Let’s put things in perspective first: Migration from iOS 8 to iOS 9 is off the charts. As this article was written, Mixpanel Trends had it at over 55% and growing just 15 days after it was released. It helps that Apple has made it as easy as possible to upgrade by supporting the same hardware as iOS 8. In addition, the iOS 9 installation requires far less free storage than its predecessor, so the bottlenecks afflicting the previous version have mostly been eliminated.
On Wednesday, Apple released OS X El Capitan, free and supporting the same Macs as the two previous versions. While it’s too early to know how popular it’ll be, the early buzz is promising. It’s not about the wealth of compelling new features, but adding spit and polish that will make for a satisfactory upgrade for most of you.
But that takes us to the other side of the OS universe, Microsoft. On July 29th, Microsoft released Windows 10 as a free upgrade for people using Windows 7 or Windows 8.1. Indeed, to the chagrin of some, Microsoft even pushed installer files in the background to many PCs, so users could begin a fairly quick installation as soon as they were ready. Of course you wonder about the morality of a stunt of that sort. While it may be true that these people already reserved their free upgrade, grabbing ahold of several gigabytes of free space on someone’s PC without their permission doesn’t sound terribly nice, and how does it show respect for their privacy?
I’m also concerned that there aren’t more complaints about this stunt. One article I read about the migration rate merely mentioned the fact of unwanted downloads in passing. Have we really fallen that far when it comes to privacy concerns?
But considering how simple it is to get a copy, just how well is Windows 10 doing? Well, it certainly started out well. In August, after a month’s availability, NetMarketShare reported that the migration rate went from 0.39 percent — consisting of beta testers — to 5.21 percent. That was sufficient to exceed the current share of Windows 8. Microsoft boasted of 75 million downloads. Everything was coming up roses.
Except that the shine appears to be fading. The web metrics for September indicate that Windows 10’s share only climbed another 1.42 percent. Not so good. While such stats aren’t necessarily perfect, there are some curious developments. So the share of Windows 8 increased from 2.56 percent to 2.60 percent, but Windows 8.1 fell by 0.67 percentage points. This may have, in part, been the result of statistical noise.
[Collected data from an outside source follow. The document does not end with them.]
-- ==== Sys2Proof/Laws/KeepsMonument.lean ====
section
/-! SUPPORT. What the operations of Monument.lean keep (Keeps.lean). -/
set_option linter.unusedTactic false
set_option linter.unreachableTactic false
namespace Sys2Proof.Machine

theorem State.discoverStep_keeps {r_ : State} (s : State) (h_ : Keeps r_ s) : Keeps r_ (State.discoverStep s) := by
  unfold State.discoverStep
  repeat' with_reducible first
    | assumption
    | exact Keeps.refl _
    | apply State.wr_keeps
    | apply State.nvmCommand_keeps
    | apply Keeps.foldl
    | apply Keeps.foldl_snd
    | dsimp only
    | split
    | (refine Keeps.of_some (by assumption) ?_)
    | (refine Keeps.of_snd (by assumption) ?_)
    | (refine Keeps.of_snd_snd (by assumption) ?_)
    | (intro _ _ _; beta_reduce)
    | (fail_if_no_progress apply Keeps.other)
    | intro _

theorem State.discovered_keeps {r_ : State} (s : State) (f : SfdpResult) (h_ : Keeps r_ s) : Keeps r_ (State.discovered s f) := by
  unfold State.discovered
  extract_lets +onlyGivenNames s_0
  have h_s_0 : Keeps r_ s_0 := by
    unfold s_0
    repeat' with_reducible first
      | assumption
      | exact Keeps.refl _
      | apply State.wr_keeps
      | apply State.setReg_keeps
      | apply State.nvmCommand_keeps
      | apply Keeps.foldl
      | apply Keeps.foldl_snd
      | dsimp only
      | split
      | (refine Keeps.of_some (by assumption) ?_)
      | (refine Keeps.of_snd (by assumption) ?_)
      | (refine Keeps.of_snd_snd (by assumption) ?_)
      | (intro _ _ _; beta_reduce)
      | (fail_if_no_progress apply Keeps.other)
      | intro _
  clear_value s_0
  repeat' with_reducible first
    | assumption
    | exact Keeps.refl _
    | apply State.wr_keeps
    | apply State.setReg_keeps
    | apply State.nvmCommand_keeps
    | apply Keeps.foldl
    | apply Keeps.foldl_snd
    | dsimp only
    | split
    | (refine Keeps.of_some (by assumption) ?_)
    | (refine Keeps.of_snd (by assumption) ?_)
    | (refine Keeps.of_snd_snd (by assumption) ?_)
    | (intro _ _ _; beta_reduce)
    | (fail_if_no_progress apply Keeps.other)
    | intro _

theorem execNvmDiscovery_keeps {r_ : State} (found : SfdpResult) (s : State) (h_ : Keeps r_ s) : KeepsNext r_ (execNvmDiscovery found s) := by
  unfold execNvmDiscovery
  repeat' with_reducible first
    | assumption
    | exact Keeps.refl _
    | apply KeepsNext.next
    | apply KeepsNext.refused
    | apply gathered_keeps
    | apply State.discovered_keeps
    | apply Keeps.foldl
    | apply Keeps.foldl_snd
    | dsimp only
    | split
    | (refine Keeps.of_some (by assumption) ?_)
    | (refine Keeps.of_snd (by assumption) ?_)
    | (refine Keeps.of_snd_snd (by assumption) ?_)
    | (intro _ _ _; beta_reduce)
    | (fail_if_no_progress apply Keeps.other)
    | intro _

theorem State.dropOwn_keeps {r_ : State} (s : State) (h_ : Keeps r_ s) : Keeps r_ (State.dropOwn s) := by
  unfold State.dropOwn
  extract_lets +onlyGivenNames begun_0
  try clear_value begun_0
  repeat' with_reducible first
    | assumption
    | exact Keeps.refl _
    | apply State.setReg_keeps
    | apply State.portNext_keeps
    | apply Keeps.foldl
    | apply Keeps.foldl_snd
    | dsimp only
    | split
    | (refine Keeps.of_some (by assumption) ?_)
    | (refine Keeps.of_snd (by assumption) ?_)
    | (refine Keeps.of_snd_snd (by assumption) ?_)
    | (intro _ _ _; beta_reduce)
    | (fail_if_no_progress apply Keeps.other)
    | intro _

theorem State.monFail_keeps {r_ : State} (s : State) (cls : Nat) (addr : Nat) (h_ : Keeps r_ s) : Keeps r_ (State.monFail s cls addr) := by
  unfold State.monFail
  extract_lets +onlyGivenNames n_0 s1_1
  try clear_value n_0
  have h_s1_1 : Keeps r_ s1_1 := by
    unfold s1_1
    repeat' with_reducible first
      | assumption
      | exact Keeps.refl _
      | apply State.setReg_keeps
      | apply State.raise_keeps
      | apply State.record_keeps
      | apply State.dropOwn_keeps
      | apply Keeps.foldl
      | apply Keeps.foldl_snd
      | dsimp only
      | split
      | (refine Keeps.of_some (by assumption) ?_)
      | (refine Keeps.of_snd (by assumption) ?_)
      | (refine Keeps.of_snd_snd (by assumption) ?_)
      | (intro _ _ _; beta_reduce)
      | (fail_if_no_progress apply Keeps.other)
      | intro _
  clear_value s1_1
  repeat' with_reducible first
    | assumption
    | exact Keeps.refl _
    | apply State.setReg_keeps
    | apply State.raise_keeps
    | apply State.record_keeps
    | apply State.dropOwn_keeps
    | apply Keeps.foldl
    | apply Keeps.foldl_snd
    | dsimp only
    | split
    | (refine Keeps.of_some (by assumption) ?_)
    | (refine Keeps.of_snd (by assumption) ?_)
    | (refine Keeps.of_snd_snd (by assumption) ?_)
    | (intro _ _ _; beta_reduce)
    | (fail_if_no_progress apply Keeps.other)
    | intro _

theorem State.nvmGood_keeps {r_ : State} (s : State) (h_ : Keeps r_ s) : Keeps r_ (State.nvmGood s) := by
  unfold State.nvmGood
  repeat' with_reducible first
    | assumption
    | exact Keeps.refl _
    | apply State.setReg_keeps
    | apply Keeps.foldl
    | apply Keeps.foldl_snd
    | dsimp only
    | split
    | (refine Keeps.of_some (by assumption) ?_)
    | (refine Keeps.of_snd (by assumption) ?_)
    | (refine Keeps.of_snd_snd (by assumption) ?_)
    | (intro _ _ _; beta_reduce)
    | (fail_if_no_progress apply Keeps.other)
    | intro _

theorem State.queueErase_keeps {r_ : State} (s : State) (sec : Nat) (h_ : Keeps r_ s) : Keeps r_ (State.queueErase s sec) := by
  unfold State.queueErase
  repeat' with_reducible first
    | assumption
    | exact Keeps.refl _
    | apply State.queueOp_keeps
    | apply Keeps.foldl
    | apply Keeps.foldl_snd
    | dsimp only
    | split
    | (refine Keeps.of_some (by assumption) ?_)
    | (refine Keeps.of_snd (by assumption) ?_)
    | (refine Keeps.of_snd_snd (by assumption) ?_)
    | (intro _ _ _; beta_reduce)
    | (fail_if_no_progress apply Keeps.other)
    | intro _

theorem State.reslot_keeps {r_ : State} (s : State) (h_ : Keeps r_ s) : Keeps r_ (State.reslot s) := by
  unfold State.reslot
  extract_lets +onlyGivenNames head_0 n_1 moved_2 kept_3
  try clear_value head_0
  try clear_value n_1
  try clear_value moved_2
  try clear_value kept_3
  repeat' with_reducible first
    | assumption
    | exact Keeps.refl _
    | apply State.wr_keeps
    | apply State.setReg_keeps
    | apply State.bump_keeps
    | apply State.portNext_keeps
    | apply Keeps.foldl
    | apply Keeps.foldl_snd
    | dsimp only
    | split
    | (refine Keeps.of_some (by assumption) ?_)
    | (refine Keeps.of_snd (by assumption) ?_)
    | (refine Keeps.of_snd_snd (by assumption) ?_)
    | (intro _ _ _; beta_reduce)
    | (fail_if_no_progress apply Keeps.other)
    | intro _

theorem State.slotCheck_keeps {r_ : State} (s : State) (a : Nat) (h_ : Keeps r_ s) : Keeps r_ (State.slotCheck s a) := by
  unfold State.slotCheck
  extract_lets +onlyGivenNames l_0
  try clear_value l_0
  repeat' with_reducible first
    | assumption
    | exact Keeps.refl _
    | apply State.deviceCheck_keeps
    | apply Keeps.foldl
    | apply Keeps.foldl_snd
    | dsimp only
    | split
    | (refine Keeps.of_some (by assumption) ?_)
    | (refine Keeps.of_snd (by assumption) ?_)
    | (refine Keeps.of_snd_snd (by assumption) ?_)
    | (intro _ _ _; beta_reduce)
    | (fail_if_no_progress apply Keeps.other)
    | intro _

theorem State.slotChecks_keeps {r_ : State} (s : State) (l : List Nat) (h_ : Keeps r_ s) : Keeps r_ (State.slotChecks s l) := by
  unfold State.slotChecks
  repeat' with_reducible first
    | assumption
    | exact Keeps.refl _
    | apply State.slotCheck_keeps
    | apply Keeps.foldl
    | apply Keeps.foldl_snd
    | dsimp only
    | split
    | (refine Keeps.of_some (by assumption) ?_)
    | (refine Keeps.of_snd (by assumption) ?_)
    | (refine Keeps.of_snd_snd (by assumption) ?_)
    | (intro _ _ _; beta_reduce)
    | (fail_if_no_progress apply Keeps.other)
    | intro _

theorem State.offerSd_keeps {r_ : State} (s : State) (q : Nat) (h_ : Keeps r_ s) : Keeps r_ (State.offerSd s q) := by
  unfold State.offerSd
  extract_lets +onlyGivenNames l_0 r_1
  try clear_value l_0
  repeat' with_reducible first
    | assumption
    | exact Keeps.refl _
    | apply State.offer_keeps
    | apply Keeps.foldl
    | apply Keeps.foldl_snd
    | dsimp only
    | split
    | (refine Keeps.of_some (by assumption) ?_)
    | (refine Keeps.of_snd (by assumption) ?_)
    | (refine Keeps.of_snd_snd (by assumption) ?_)
    | (intro _ _ _; beta_reduce)
    | (fail_if_no_progress apply Keeps.other)
    | intro _

theorem State.offerFolded_keeps {r_ : State} (s : State) (h_ : Keeps r_ s) : Keeps r_ (State.offerFolded s) := by
  unfold State.offerFolded
  extract_lets +onlyGivenNames x_0 s1_1
  have h_s1_1 : Keeps r_ s1_1 := by
    unfold s1_1
    repeat' with_reducible first
      | assumption
      | exact Keeps.refl _
      | apply State.setReg_keeps
      | apply State.offerFold_keeps
      | apply State.offerSd_keeps
      | apply Keeps.foldl
      | apply Keeps.foldl_snd
      | dsimp only
      | split
      | (refine Keeps.of_some (by assumption) ?_)
      | (refine Keeps.of_snd (by assumption) ?_)
      | (refine Keeps.of_snd_snd (by assumption) ?_)
      | (intro _ _ _; beta_reduce)
      | (fail_if_no_progress apply Keeps.other)
      | intro _
  clear_value s1_1
  repeat' with_reducible first
    | assumption
    | exact Keeps.refl _
    | apply State.setReg_keeps
    | apply State.offerFold_keeps
    | apply State.offerSd_keeps
    | apply Keeps.foldl
    | apply Keeps.foldl_snd
    | dsimp only
    | split
    | (refine Keeps.of_some (by assumption) ?_)
    | (refine Keeps.of_snd (by assumption) ?_)
    | (refine Keeps.of_snd_snd (by assumption) ?_)
    | (intro _ _ _; beta_reduce)
    | (fail_if_no_progress apply Keeps.other)
    | intro _

theorem State.offerStay_keeps {r_ : State} (s : State) (first : Nat) (next : Nat) (h_ : Keeps r_ s) : Keeps r_ (State.offerStay s first next) := by
  unfold State.offerStay
  extract_lets +onlyGivenNames n_0
  try clear_value n_0
  repeat' with_reducible first
    | assumption
    | exact Keeps.refl _
    | apply State.offerSd_keeps
    | apply State.offerFolded_keeps
    | apply Keeps.foldl
    | apply Keeps.foldl_snd
    | dsimp only
    | split
    | (refine Keeps.of_some (by assumption) ?_)
    | (refine Keeps.of_snd (by assumption) ?_)
    | (refine Keeps.of_snd_snd (by assumption) ?_)
    | (intro _ _ _; beta_reduce)
    | (fail_if_no_progress apply Keeps.other)
    | intro _

theorem State.offerWaiting_keeps {r_ : State} (s : State) (h_ : Keeps r_ s) : Keeps r_ (State.offerWaiting s) := by
  unfold State.offerWaiting
  repeat' with_reducible first
    | assumption
    | exact Keeps.refl _
    | apply State.setReg_keeps
    | apply State.offerStay_keeps
    | apply Keeps.foldl
    | apply Keeps.foldl_snd
    | dsimp only
    | split
    | (refine Keeps.of_some (by assumption) ?_)
    | (refine Keeps.of_snd (by assumption) ?_)
    | (refine Keeps.of_snd_snd (by assumption) ?_)
    | (intro _ _ _; beta_reduce)
    | (fail_if_no_progress apply Keeps.other)
    | intro _

theorem State.mountRecords_keeps {r_ : State} (s : State) (n : Nat) (h_ : Keeps r_ s) : Keeps r_ (State.mountRecords s n) := by
  unfold State.mountRecords
  extract_lets +onlyGivenNames sec_0 used_1 slots_2 good_3 partials_4 next_5 head_6 s1_7 checked_8 s2_9
  try clear_value sec_0
  try clear_value used_1
  try clear_value slots_2
  try clear_value good_3
  try clear_value partials_4
  try clear_value next_5
  try clear_value head_6
  try clear_value checked_8
  have h_s1_7 : Keeps r_ s1_7 := by
    unfold s1_7
    repeat' with_reducible first
      | assumption
      | exact Keeps.refl _
      | apply State.wr_keeps
      | apply State.bump_keeps
      | apply State.raise_keeps
      | apply State.record_keeps
      | apply State.queueErase_keeps
      | apply State.reslot_keeps
      | apply State.slotChecks_keeps
      | apply State.offerWaiting_keeps
      | apply Keeps.foldl
      | apply Keeps.foldl_snd
      | dsimp only
      | split
      | (refine Keeps.of_some (by assumption) ?_)
      | (refine Keeps.of_snd (by assumption) ?_)
      | (refine Keeps.of_snd_snd (by assumption) ?_)
      | (intro _ _ _; beta_reduce)
      | (fail_if_no_progress apply Keeps.other)
      | intro _
  clear_value s1_7
  have h_s2_9 : Keeps r_ s2_9 := by
    unfold s2_9
    repeat' with_reducible first
      | assumption
      | exact Keeps.refl _
      | apply State.wr_keeps
      | apply State.bump_keeps
      | apply State.raise_keeps
      | apply State.record_keeps
      | apply State.queueErase_keeps
      | apply State.reslot_keeps
      | apply State.slotChecks_keeps
      | apply State.offerWaiting_keeps
      | apply Keeps.foldl
      | apply Keeps.foldl_snd
      | dsimp only
      | split
      | (refine Keeps.of_some (by assumption) ?_)
      | (refine Keeps.of_snd (by assumption) ?_)
      | (refine Keeps.of_snd_snd (by assumption) ?_)
      | (intro _ _ _; beta_reduce)
      | (fail_if_no_progress apply Keeps.other)
      | intro _
  clear_value s2_9
  repeat' with_reducible first
    | assumption
    | exact Keeps.refl _
    | apply State.wr_keeps
    | apply State.bump_keeps
    | apply State.raise_keeps
    | apply State.record_keeps
    | apply State.queueErase_keeps
    | apply State.reslot_keeps
    | apply State.slotChecks_keeps
    | apply State.offerWaiting_keeps
    | apply Keeps.foldl
    | apply Keeps.foldl_snd
    | dsimp only
    | split
    | (refine Keeps.of_some (by assumption) ?_)
    | (refine Keeps.of_snd (by assumption) ?_)
    | (refine Keeps.of_snd_snd (by assumption) ?_)
    | (intro _ _ _; beta_reduce)
    | (fail_if_no_progress apply Keeps.other)
    | intro _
Regardless, the slowing migration rate doesn’t seem to bode well for Windows 10 now that the early adopters have upgraded. However, it is still expected that Windows 10 will slide past Windows 8.x by January, but perhaps just barely.
Windows 7’s share dropped 1.14 percentage points to 56.53%. Curiously, Windows XP diehards aren’t going anywhere. The share increased a tad in September from 12.14 percent to 12.21 percent. Indeed, I still run into businesses that are stuck on Windows XP, and I’ve grown too exhausted to question them as to why. I expect that the numbers won’t change significantly for years, despite issues of compatibility and security. Or maybe Windows XP users are not the major targets for malware authors that they used to be.
What’s most troubling, however, is the fact that Microsoft, as usual, still cannot devise an ad campaign that conveys the real value of Windows 10. Evidently they have watched just too many Apple ads focusing on lifestyle and have browbeaten the ad agencies to conform. I cannot imagine how this is the best way to promote Windows 10. Hint: It’s not about watching kids draw annotations on a web page in the Edge browser on a convertible PC. That’s not Microsoft’s target audience.
Indeed, just showing a decent-looking operating system with a fully functioning Start menu may actually be enough to entice people who ignored Windows 8.x like the plague to upgrade. The fact that it’s free for many users surely helps. It also helps that its best features are the ones that take it closer in concept to Windows 7. Had Microsoft gone direct to what became Windows 10 — without the Windows 8 detour — things might have gone much better.
Yes, there’s a story to tell here about a solid operating system that has a decent mix of features and is solace for anyone who got stuck with Windows 8.x. But Microsoft doesn’t seem to understand how to get the message across, and there’s no foolishly warm and fuzzy solution.
Even assuming the worst of the early bugs have been eradicated in all the updates that followed the release of Windows 10, that doesn’t mean businesses will be flocking to install it. There are still matters of compatibility with existing apps and hardware, and whether businesses, most of whom stuck with Windows 7, will find it worth the bother to upgrade. It may take a couple of years for a meaningful migration and, considering all those Windows XP holdouts, maybe it won’t be significant.
I mean is there anything really wrong with Windows 7 that makes Windows 10 an essential upgrade for the enterprise? That’s a question Microsoft will have to answer, and the promise of Universal apps and identical operating systems for mobile and desktop doesn’t seem enough to sway large numbers of Windows users.